Dataset records:
/-- A transfer of a peer is written where this module's map takes it, and is a fault of its sender elsewhere; the last part of it is
acknowledged, and signals. A relayed signal reaches an object that the plan declares. A command of a peer is kept and acknowledged. An
end-to-end acknowledgement retires the transfer it names, or ends the wait for a gradient row. A link record tells who the far end is, and is
reported where it is not the planned one. A fault notice puts the module into the fault state; a new list of routes is kept and passed on (R53,
R380, R383 to R385, R388, R391, R392). -/
def Obligations.MessagesHaveTheirEffect : Prop :=
  let sent (s t : State) (kind dst arg : Nat) : Prop := ∀ n, routePort s.net.graph s.self s.self dst = some n →
    ∃ a : Msg, Output.message a ∈ t.out ∧ a.kind = kind ∧ a.dst = dst ∧ a.arg = arg ∧ a.port = n
  ∀ (s : State) (m : Msg),
    (∃ t, exec (.dmaWrite m [] []) s = .next t ∧
      let got := (match s.net.inbound.find? (fun x => decide (x.origin = m.origin ∧ x.xfer = m.xfer)) with | some x => x.got | none => 0) + m.body.length
      if s.job.state = .fault then t = s.took m
      else if m.body ≠ [] ∧ s.decodes m.arg m.body.length = false then Faulted t m.source 0x2402 ∧ t.safe.latch = true ∧ t.mem = s.mem
      else cxlBase ≤ m.arg → m.arg < stashBase → s.stash.released = none →
        t.mem = writeBytes s.mem m.arg m.body ∧
        if got < m.total then SameBut [.mem, .net] s t
          ∧ t.net.inbound = s.net.inbound.filter (fun x => !decide (x.origin = m.origin ∧ x.xfer = m.xfer)) ++ [⟨m.origin, m.xfer, got⟩]
        else sent s t 8 m.origin (m.kind * 2 ^ 56 + (if m.kind = 1 then m.xfer else m.seq) % 2 ^ 32) ∧
          (m.sync = 0xFFFF → t.sync = s.sync) ∧
          (m.sync < 0x3E00 → t.sync.transit = s.sync.transit ++ [⟨m.source, m.sync, 1, s.homeStep, s.replica (m.source / 512)⟩])) ∧
    (let id := 0x3C00 + 32 * m.port + m.arg % 32;
      id < 0x3E00 → ∃ t, exec (.relayedSyncSignal m) s = .next t ∧
        if s.declared id = false then t = s.took m
        else (s.syncDecl id).resets = false → s.syncValue id + bitsOf m.arg 31 16 < 2 ^ 32 →
          t.syncValue id = s.syncValue id + bitsOf m.arg 31 16 ∧ t.sync.transit = s.sync.transit ∧ t.sync.held = s.sync.held
            ∧ SameBut [.net, .sync] s t) ∧
    (∃ t, exec (.command m) s = .next t ∧ sget [] t.job.peerCmds m.origin
        = sget [] s.job.peerCmds m.origin ++ [⟨fieldAt m.body 0 1, fieldAt m.body 8 8, m.arg, slice m.body 16 64⟩]
      ∧ t.job.state = s.job.state ∧ SameBut [.log, .job, .skid, .net, .out] s t
      ∧ sent s t 8 m.origin (m.kind * 2 ^ 56 + (if m.kind = 1 then m.xfer else m.seq) % 2 ^ 32)) ∧
    (∃ t, exec (.e2eAck m) s = .next t ∧
      (m.arg / 2 ^ 56 = 1 → ∀ cl op rest, s.sender (m.arg % 2 ^ 32) = some cl → (s.cl cl).dmaQ = op :: rest → OnTime s cl → (t.cl cl).dmaQ = rest ∧ t.mem = s.mem) ∧
      (m.arg / 2 ^ 56 = 1 → s.sender (m.arg % 2 ^ 32) = none → t = s.took m) ∧
      (m.arg / 2 ^ 56 = 2 → if (s.rowAcked (m.arg % 2 ^ 32)).rowsAcked = true then t.upd.toWithdraw = [] ∧ t.mem = s.mem
        else t = { s.took m with skid := (s.rowAcked (m.arg % 2 ^ 32)).skid })) ∧
    (∃ t, exec (.linkRecord m) s = .next t ∧ t.port m.port = { s.port m.port with farKnown := true, farModule := fieldAt m.body 0 2, farJob := fieldAt m.body 2 8, farDigest := slice m.body 10 64 } ∧
      ((s.peer m.port).used = true → fieldAt m.body 0 2 ≠ (s.peer m.port).module → s.start.wardenHeld = false → Raised t (spineSrc m.port) 0x6203) ∧
      ((s.peer m.port).used = false → SameBut [.net, .skid] s t)) ∧
    (∃ t, exec (.faultNotice m) s = .next t ∧
      if s.job.plan = none then t = s.took m
      else if s.job.state = .fault then t.count kFaultCount = s.count kFaultCount + 1 ∧ SameBut [.net, .ctr] s t
      else Faulted t wardenSrc 0x6305 ∧ t.safe.latch = true ∧ (s.safe.latch = false → t.job.state = .fault) ∧ t.mem = s.mem) ∧
    (∀ port module ports, ∃ t, exec (.routeFlood port module ports) s = .next t ∧
      if (s.job.state ≠ .armed ∧ s.job.state ≠ .loaded) ∨ module = s.self ∨ (module, ports) ∈ s.net.graph then t = s
      else t.net.graph = (module, ports) :: s.net.graph.filter (fun e => decide (e.1 ≠ module))
        ∧ (∀ n, n ∈ s.usedPorts → n ≠ port → Output.flood n module ports ∈ t.out) ∧ t.job = s.job ∧ t.mem = s.mem)

/-! ### Sample ingest (12) -/

/-- The queued sample of lowest step, then earliest arrival, starts on a free context of its class once its step is near enough. A turn
of at most 131,072 cycles, in its engine's round, charges its cycles; a sample above its budget gets no further and is dropped. A decode
that ends drops the sample for the first reason that holds of the payload, or converts it; the output takes pool space, and, complete,
frees its context and takes its place in an open row. The load of a stand is reported once in 64 beats (R303, R305, R311 to R318, R321,
R323, R328, R331). -/
def Obligations.SamplesAreDecoded : Prop :=
  (∀ (s : State) (st cls : Nat) (e : Sample), e ∈ (s.stand st).samples → e.state = .queued → smClass e.header = cls →
    (∀ x ∈ (s.stand st).samples, x.state = .queued → smClass x.header = cls →
      smStep e.header < smStep x.header ∨ (smStep e.header = smStep x.header ∧ e.arrival ≤ x.arrival)) →
    let busy := (s.stand st).samples.filterMap (fun x => x.ctx)
    ∃ t, exec (.decodeStart st cls) s = .next t ∧ SameBut [.ingest] s t ∧
      (s.mayDecode e = false → t = s) ∧
      (s.mayDecode e = true → cls = 3 → (t.stand st).samples = (s.stand st).samples.map (fun x => if x.arrival = e.arrival then { x with state := .decoding } else x)) ∧
      (s.mayDecode e = true → cls < 3 → ∀ n, n < classContexts cls → 64 * cls + n ∉ busy → 64 * cls + n ∉ (s.stand st).freed →
        ∃ c, c / 64 = cls ∧ c ∉ busy ∧ (t.stand st).samples = (s.stand st).samples.map (fun x => if x.arrival = e.arrival then { x with state := .decoding, ctx := some c } else x))) ∧
  (∀ (s : State) (st arrival cycles : Nat) (ends : Bool) (e : Sample) (d : Bytes), (s.stand st).sample arrival = some e →
    s.streamDesc (smStream e.header) = some d → st < 8 → s.ingestFlow st = none → (∀ x ∈ (s.stand st).samples, x.state ≠ .waitPool) →
    ∃ t, exec (.decodeTurn st arrival cycles ends []) s = .next t ∧
      if e.state ≠ .decoding ∨ 131072 < cycles ∨ (∃ c, e.ctx = some c ∧ (s.stand st).inTurn c = false) then t = s
      else
      let charged : Sample := { e with charged := e.charged + cycles }
      let gone (r : Nat) : Prop := (t.stand st).sample arrival = none ∧ t.count (kDrop r) = s.count (kDrop r) + 1
      t.mem = s.mem ∧ t.count (kBkCycles st) = s.count (kBkCycles st) + cycles ∧
      (s.budget d < e.charged + cycles ∨ ends = false → SameBut [.ingest, .ctr] s t ∧ (t.stand st).sample arrival = some charged
        ∧ ∀ c, e.ctx = some c → sget 0 (t.stand st).turns (c / 8) = c + 1) ∧
      (e.charged + cycles ≤ s.budget d → ends = true →
        (∀ r, dropReason d e = some r → gone r) ∧
        (dropReason d e = none → endsEarly e = true → s.active 0x5000 4 0 ≠ 1 → gone 6) ∧
        (dropReason d e = none → endsEarly e = false ∨ s.active 0x5000 4 0 = 1 →
          let x := s.converted d e
          (s.claimOutput d e.header < x.2.1.sum * rwPos (s.rowGeom d) → gone 9) ∧
          (x.2.1.sum * rwPos (s.rowGeom d) ≤ s.claimOutput d e.header → x.2.2 = 0 → s.stemGeom d = none →
            (∀ y ∈ (s.stand st).samples, y.arrival = arrival → y = e) → x.1.length ≤ s.poolFree st →
            (t.stand st).sample arrival = some { charged with state := .ready, output := x.1, segments := x.2.1, truncated := endsEarly e })) ∧
        (smFormat e.header = 9 → bjForm d ≠ 1 → bjForm d ≠ 2 → s.converted d e = (e.payload, [claimPositions d e.header], 0)))) ∧
  (∀ (s : State) (st arrival : Nat) (e : Sample), (s.stand st).sample arrival = some e → st < 8 → s.ingestFlow st = none →
    (∀ x ∈ (s.stand st).samples, x.state ≠ .waitPool) →
    (∃ t, exec (.decodeBudgetExceeded st arrival) s = .next t ∧
      if e.state = .decoding ∧ s.overBudget e = true then (t.stand st).sample arrival = none ∧ t.count (kDrop 11) = s.count (kDrop 11) + 1 ∧ t.mem = s.mem
      else t = s) ∧
    (∃ t, exec (.outputComplete st arrival []) s = .next t ∧ t.mem = s.mem ∧
      (e.state ≠ .ready → t = s) ∧
      (e.state = .ready → 0 ∈ e.segments → (t.stand st).sample arrival = none ∧ t.count (kDrop 10) = s.count (kDrop 10) + 1) ∧
      (e.state = .ready → 0 ∉ e.segments → e.step ∉ s.ingest.admitting ∨ (∀ d, s.streamDesc (smStream e.header) = some d → s.guardAt e.step (s.rowGeom d) ≤ s.planNow) → SameBut [.ingest] s t ∧ (t.stand st).rows = (s.stand st).rows
        ∧ (t.stand st).sample arrival = some { e with state := .complete, ctx := none, doneNo := (s.stand st).nextDone }
        ∧ (t.stand st).freed = (s.stand st).freed ++ e.ctx.toList) ∧
      (e.state = .ready → 0 ∉ e.segments → e.step ∈ s.ingest.admitting → ∀ d, s.streamDesc (smStream e.header) = some d →
        rowKey (bjRows d) e.step ∉ (s.stand st).guarded → s.planNow < s.guardAt e.step (s.rowGeom d) → (∀ r ∈ (s.stand st).rows, r.geom = rowKey (bjRows d) e.step → r.index ≠ none) →
        sget 0 (s.stand st).closed (rowKey (bjRows d) e.step) < rwRows (s.rowGeom d) → SameBut [.ingest] s t
          ∧ (t.stand st).sample arrival = some { e with state := .placed, ctx := none, doneNo := (s.stand st).nextDone }
          ∧ (t.stand st).rows = (s.stand st).rows ++ [⟨rowKey (bjRows d) e.step, 0, e.segments.sum, e.segments.length, [(arrival, 0, 1)], none⟩]))) ∧
  (∀ (s : State) (st video audio text : Nat), st < 8 → ∃ t, exec (.decodeLoad st video audio text) s = .next t ∧
    let last := sget [] s.ingest.load st
    if last ≠ [] ∧ fieldAt last 0 8 / 2 ^ 22 = s.stamp / 2 ^ 22 then t = s
    else SameBut [.log, .host, .ingest, .ctr, .out] s t ∧ t.ingest.stands = s.ingest.stands ∧
      let es := (s.stand st).samples.filter (fun e => decide (e.state = .queued ∨ e.state = .decoding))
      sget [] t.ingest.load st = u64 s.stamp ++ (u16 video ++ u16 audio ++ u16 text)
        ++ u64 ((es.map (fun e => smSize e.header)).sum + (match s.ingestFlow st with | some f => f.data.length | none => 0)) ++ u64 (s.backlog es) ++ u32 ((List.range 3).map (fun c => s.atRisk st c)).sum)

#### TASK OBJECTIVE:
From the opening line of the data above through the line holding "t.mem = writeBytes", give every line again exactly as it stands.

#### PROBLEM SOLUTION:
/-- A transfer of a peer is written where this module's map takes it, and is a fault of its sender elsewhere; the last part of it is
acknowledged, and signals. A relayed signal reaches an object that the plan declares. A command of a peer is kept and acknowledged. An
end-to-end acknowledgement retires the transfer it names, or ends the wait for a gradient row. A link record tells who the far end is, and is
reported where it is not the planned one. A fault notice puts the module into the fault state; a new list of routes is kept and passed on (R53,
R380, R383 to R385, R388, R391, R392). -/
def Obligations.MessagesHaveTheirEffect : Prop :=
  let sent (s t : State) (kind dst arg : Nat) : Prop := ∀ n, routePort s.net.graph s.self s.self dst = some n →
    ∃ a : Msg, Output.message a ∈ t.out ∧ a.kind = kind ∧ a.dst = dst ∧ a.arg = arg ∧ a.port = n
  ∀ (s : State) (m : Msg),
    (∃ t, exec (.dmaWrite m [] []) s = .next t ∧
      let got := (match s.net.inbound.find? (fun x => decide (x.origin = m.origin ∧ x.xfer = m.xfer)) with | some x => x.got | none => 0) + m.body.length
      if s.job.state = .fault then t = s.took m
      else if m.body ≠ [] ∧ s.decodes m.arg m.body.length = false then Faulted t m.source 0x2402 ∧ t.safe.latch = true ∧ t.mem = s.mem
      else cxlBase ≤ m.arg → m.arg < stashBase → s.stash.released = none →
        t.mem = writeBytes s.mem m.arg m.body ∧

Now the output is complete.